== Segment start ==

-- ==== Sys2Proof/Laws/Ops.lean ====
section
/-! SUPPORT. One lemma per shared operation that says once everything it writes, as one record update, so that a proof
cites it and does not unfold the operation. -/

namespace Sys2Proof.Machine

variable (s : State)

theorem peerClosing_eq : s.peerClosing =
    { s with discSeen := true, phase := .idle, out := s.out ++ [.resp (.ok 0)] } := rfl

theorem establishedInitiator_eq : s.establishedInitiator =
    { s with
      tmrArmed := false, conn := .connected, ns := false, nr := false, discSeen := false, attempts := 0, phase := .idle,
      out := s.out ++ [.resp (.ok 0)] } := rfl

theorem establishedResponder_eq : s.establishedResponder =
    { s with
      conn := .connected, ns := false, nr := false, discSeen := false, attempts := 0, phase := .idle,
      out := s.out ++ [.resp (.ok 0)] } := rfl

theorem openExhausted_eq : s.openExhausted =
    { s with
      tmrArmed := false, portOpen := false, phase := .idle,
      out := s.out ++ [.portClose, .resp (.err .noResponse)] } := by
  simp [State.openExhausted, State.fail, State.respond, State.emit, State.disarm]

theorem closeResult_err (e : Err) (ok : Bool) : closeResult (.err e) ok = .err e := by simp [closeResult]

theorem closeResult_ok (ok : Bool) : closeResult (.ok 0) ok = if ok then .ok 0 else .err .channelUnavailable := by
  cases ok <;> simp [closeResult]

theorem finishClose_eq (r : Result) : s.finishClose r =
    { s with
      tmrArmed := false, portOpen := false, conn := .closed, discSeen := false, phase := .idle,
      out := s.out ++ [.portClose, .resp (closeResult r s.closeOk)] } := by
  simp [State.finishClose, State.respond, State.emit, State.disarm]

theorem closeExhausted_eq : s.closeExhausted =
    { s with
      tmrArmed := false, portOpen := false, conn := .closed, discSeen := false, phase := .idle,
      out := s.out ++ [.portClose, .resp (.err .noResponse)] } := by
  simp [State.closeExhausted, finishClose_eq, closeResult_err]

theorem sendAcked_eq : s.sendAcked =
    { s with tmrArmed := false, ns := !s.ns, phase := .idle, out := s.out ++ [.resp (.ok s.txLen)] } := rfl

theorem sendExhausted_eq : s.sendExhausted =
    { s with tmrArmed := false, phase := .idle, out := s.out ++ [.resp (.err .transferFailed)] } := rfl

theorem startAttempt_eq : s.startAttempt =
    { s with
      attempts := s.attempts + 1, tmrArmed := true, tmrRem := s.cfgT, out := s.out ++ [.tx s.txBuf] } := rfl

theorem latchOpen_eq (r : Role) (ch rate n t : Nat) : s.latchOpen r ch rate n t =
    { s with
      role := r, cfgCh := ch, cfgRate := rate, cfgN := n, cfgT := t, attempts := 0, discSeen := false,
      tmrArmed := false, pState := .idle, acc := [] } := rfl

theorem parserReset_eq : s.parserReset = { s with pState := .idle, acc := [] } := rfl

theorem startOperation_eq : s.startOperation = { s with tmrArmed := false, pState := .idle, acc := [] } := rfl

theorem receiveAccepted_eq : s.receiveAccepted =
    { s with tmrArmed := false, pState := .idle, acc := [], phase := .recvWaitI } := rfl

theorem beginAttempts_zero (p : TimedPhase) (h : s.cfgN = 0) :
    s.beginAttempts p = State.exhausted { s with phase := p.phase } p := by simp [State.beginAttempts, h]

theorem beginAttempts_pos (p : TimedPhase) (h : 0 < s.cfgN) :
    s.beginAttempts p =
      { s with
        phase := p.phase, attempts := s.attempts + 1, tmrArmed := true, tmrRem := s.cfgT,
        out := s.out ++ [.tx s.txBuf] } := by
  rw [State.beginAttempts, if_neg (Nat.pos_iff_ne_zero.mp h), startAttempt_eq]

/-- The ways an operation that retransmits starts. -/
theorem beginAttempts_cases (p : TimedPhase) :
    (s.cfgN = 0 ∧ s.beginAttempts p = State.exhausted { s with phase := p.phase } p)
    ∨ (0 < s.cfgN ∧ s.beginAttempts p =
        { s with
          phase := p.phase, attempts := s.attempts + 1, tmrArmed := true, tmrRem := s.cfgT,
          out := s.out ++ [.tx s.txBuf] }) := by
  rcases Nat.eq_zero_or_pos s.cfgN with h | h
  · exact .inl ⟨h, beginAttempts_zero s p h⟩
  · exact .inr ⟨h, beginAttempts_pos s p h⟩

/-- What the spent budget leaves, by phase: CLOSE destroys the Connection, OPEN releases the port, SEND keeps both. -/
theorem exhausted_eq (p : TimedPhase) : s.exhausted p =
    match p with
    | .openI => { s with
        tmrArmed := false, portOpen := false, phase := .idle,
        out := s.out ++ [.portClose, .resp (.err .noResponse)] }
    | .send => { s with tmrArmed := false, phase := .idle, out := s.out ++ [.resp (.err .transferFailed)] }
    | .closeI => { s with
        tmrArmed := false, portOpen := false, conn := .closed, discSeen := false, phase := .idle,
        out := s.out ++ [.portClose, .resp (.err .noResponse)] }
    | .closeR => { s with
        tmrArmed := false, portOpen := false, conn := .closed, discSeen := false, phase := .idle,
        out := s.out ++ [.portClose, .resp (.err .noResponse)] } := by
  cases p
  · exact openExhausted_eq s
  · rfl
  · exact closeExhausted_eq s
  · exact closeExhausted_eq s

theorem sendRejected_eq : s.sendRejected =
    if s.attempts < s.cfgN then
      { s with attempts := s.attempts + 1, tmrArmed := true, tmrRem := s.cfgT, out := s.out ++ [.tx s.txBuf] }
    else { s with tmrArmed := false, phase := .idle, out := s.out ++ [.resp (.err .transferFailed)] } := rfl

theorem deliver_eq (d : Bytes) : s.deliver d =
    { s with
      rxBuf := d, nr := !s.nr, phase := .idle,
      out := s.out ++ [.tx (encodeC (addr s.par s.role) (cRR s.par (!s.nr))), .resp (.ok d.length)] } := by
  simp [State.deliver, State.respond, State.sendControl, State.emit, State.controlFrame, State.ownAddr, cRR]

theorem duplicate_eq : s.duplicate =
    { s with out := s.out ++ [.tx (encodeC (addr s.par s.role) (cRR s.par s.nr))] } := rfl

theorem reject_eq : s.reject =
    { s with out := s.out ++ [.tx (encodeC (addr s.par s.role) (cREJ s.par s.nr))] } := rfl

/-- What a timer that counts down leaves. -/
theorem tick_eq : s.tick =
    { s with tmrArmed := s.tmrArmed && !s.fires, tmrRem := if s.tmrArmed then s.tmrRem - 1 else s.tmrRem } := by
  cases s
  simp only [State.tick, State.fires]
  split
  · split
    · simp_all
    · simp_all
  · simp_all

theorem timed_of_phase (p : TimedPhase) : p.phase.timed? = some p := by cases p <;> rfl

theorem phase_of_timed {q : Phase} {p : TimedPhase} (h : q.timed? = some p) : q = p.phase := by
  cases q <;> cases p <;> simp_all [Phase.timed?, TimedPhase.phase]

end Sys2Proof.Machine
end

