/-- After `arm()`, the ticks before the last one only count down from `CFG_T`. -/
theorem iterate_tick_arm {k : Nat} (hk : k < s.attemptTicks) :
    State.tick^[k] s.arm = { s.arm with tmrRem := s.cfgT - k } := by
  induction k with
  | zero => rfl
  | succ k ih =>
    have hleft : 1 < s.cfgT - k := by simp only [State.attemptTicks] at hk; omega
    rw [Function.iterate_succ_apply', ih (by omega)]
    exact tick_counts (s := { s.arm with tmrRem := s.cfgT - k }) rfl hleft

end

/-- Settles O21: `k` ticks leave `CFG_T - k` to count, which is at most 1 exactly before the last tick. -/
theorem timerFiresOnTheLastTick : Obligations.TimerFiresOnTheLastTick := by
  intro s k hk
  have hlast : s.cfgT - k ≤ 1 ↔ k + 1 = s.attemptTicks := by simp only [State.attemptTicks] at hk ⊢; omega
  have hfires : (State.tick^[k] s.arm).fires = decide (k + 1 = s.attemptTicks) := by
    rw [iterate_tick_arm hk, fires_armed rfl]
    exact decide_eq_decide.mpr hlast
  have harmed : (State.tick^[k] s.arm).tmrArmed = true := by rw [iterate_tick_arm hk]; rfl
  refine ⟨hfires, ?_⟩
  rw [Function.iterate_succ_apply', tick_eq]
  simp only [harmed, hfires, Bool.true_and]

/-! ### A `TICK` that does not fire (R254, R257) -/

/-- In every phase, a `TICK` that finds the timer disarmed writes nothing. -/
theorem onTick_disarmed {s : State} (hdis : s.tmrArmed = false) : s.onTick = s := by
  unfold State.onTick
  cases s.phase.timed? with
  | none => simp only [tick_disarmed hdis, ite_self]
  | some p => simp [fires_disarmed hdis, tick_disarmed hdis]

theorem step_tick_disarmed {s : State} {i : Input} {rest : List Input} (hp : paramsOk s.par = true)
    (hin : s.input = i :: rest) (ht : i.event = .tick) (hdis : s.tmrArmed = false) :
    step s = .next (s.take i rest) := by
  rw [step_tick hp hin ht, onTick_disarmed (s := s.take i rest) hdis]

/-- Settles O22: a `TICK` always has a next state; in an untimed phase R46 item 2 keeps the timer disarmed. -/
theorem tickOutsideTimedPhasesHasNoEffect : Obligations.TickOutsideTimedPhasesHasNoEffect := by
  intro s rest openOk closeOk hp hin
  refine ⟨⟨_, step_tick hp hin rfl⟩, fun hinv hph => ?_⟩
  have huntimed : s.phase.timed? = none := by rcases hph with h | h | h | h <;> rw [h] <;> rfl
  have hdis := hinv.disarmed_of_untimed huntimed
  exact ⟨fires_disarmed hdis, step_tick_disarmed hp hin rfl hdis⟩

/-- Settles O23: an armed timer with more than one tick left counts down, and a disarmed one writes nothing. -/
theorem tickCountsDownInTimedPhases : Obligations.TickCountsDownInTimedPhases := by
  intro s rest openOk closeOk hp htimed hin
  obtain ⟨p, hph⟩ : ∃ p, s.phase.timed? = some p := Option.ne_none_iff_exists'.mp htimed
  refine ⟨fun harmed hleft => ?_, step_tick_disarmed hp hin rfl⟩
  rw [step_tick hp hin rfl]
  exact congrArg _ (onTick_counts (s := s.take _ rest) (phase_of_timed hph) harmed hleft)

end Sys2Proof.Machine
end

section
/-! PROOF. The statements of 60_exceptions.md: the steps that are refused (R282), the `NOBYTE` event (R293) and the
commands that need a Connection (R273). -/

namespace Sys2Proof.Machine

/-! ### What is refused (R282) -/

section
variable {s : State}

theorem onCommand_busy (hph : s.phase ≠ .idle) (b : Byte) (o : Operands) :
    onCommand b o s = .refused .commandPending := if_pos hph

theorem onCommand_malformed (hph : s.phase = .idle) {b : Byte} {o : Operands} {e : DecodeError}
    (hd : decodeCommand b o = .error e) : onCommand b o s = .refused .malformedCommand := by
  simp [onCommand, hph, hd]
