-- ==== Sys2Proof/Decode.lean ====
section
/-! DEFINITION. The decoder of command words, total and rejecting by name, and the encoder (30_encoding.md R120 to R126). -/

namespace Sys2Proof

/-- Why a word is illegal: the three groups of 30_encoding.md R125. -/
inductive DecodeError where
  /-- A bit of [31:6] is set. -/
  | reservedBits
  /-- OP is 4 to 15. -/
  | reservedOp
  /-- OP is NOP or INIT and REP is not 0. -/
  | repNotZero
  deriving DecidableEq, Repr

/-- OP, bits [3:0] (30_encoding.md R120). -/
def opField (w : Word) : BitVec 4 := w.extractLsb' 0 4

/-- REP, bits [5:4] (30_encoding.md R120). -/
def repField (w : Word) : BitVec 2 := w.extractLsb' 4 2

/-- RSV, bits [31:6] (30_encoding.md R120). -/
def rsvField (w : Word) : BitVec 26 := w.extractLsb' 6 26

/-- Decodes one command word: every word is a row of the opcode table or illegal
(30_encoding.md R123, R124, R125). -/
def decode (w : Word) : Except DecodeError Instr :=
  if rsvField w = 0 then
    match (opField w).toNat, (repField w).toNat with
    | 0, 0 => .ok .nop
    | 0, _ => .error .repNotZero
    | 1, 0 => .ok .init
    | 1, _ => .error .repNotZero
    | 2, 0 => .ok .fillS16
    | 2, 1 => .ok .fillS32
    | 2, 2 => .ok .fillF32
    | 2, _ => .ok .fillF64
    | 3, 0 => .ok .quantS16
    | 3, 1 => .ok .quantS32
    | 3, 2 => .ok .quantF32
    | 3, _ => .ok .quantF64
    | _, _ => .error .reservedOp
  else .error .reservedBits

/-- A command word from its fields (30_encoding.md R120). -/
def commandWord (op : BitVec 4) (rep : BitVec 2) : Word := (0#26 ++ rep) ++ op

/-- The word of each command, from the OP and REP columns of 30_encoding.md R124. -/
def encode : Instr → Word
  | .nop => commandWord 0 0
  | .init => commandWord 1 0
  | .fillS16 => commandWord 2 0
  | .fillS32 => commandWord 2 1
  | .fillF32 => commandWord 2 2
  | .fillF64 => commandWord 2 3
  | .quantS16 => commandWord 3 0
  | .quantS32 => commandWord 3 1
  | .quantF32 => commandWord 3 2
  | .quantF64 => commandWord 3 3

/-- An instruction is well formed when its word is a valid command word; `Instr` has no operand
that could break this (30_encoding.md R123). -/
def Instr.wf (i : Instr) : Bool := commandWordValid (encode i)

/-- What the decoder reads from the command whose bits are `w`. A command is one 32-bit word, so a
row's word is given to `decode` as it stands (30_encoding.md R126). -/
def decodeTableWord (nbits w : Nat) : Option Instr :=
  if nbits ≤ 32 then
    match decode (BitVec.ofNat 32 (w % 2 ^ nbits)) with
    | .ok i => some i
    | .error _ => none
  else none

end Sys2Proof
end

== Segment end ==

Your answer must be one number: how many lines of the data contain "nbits".

3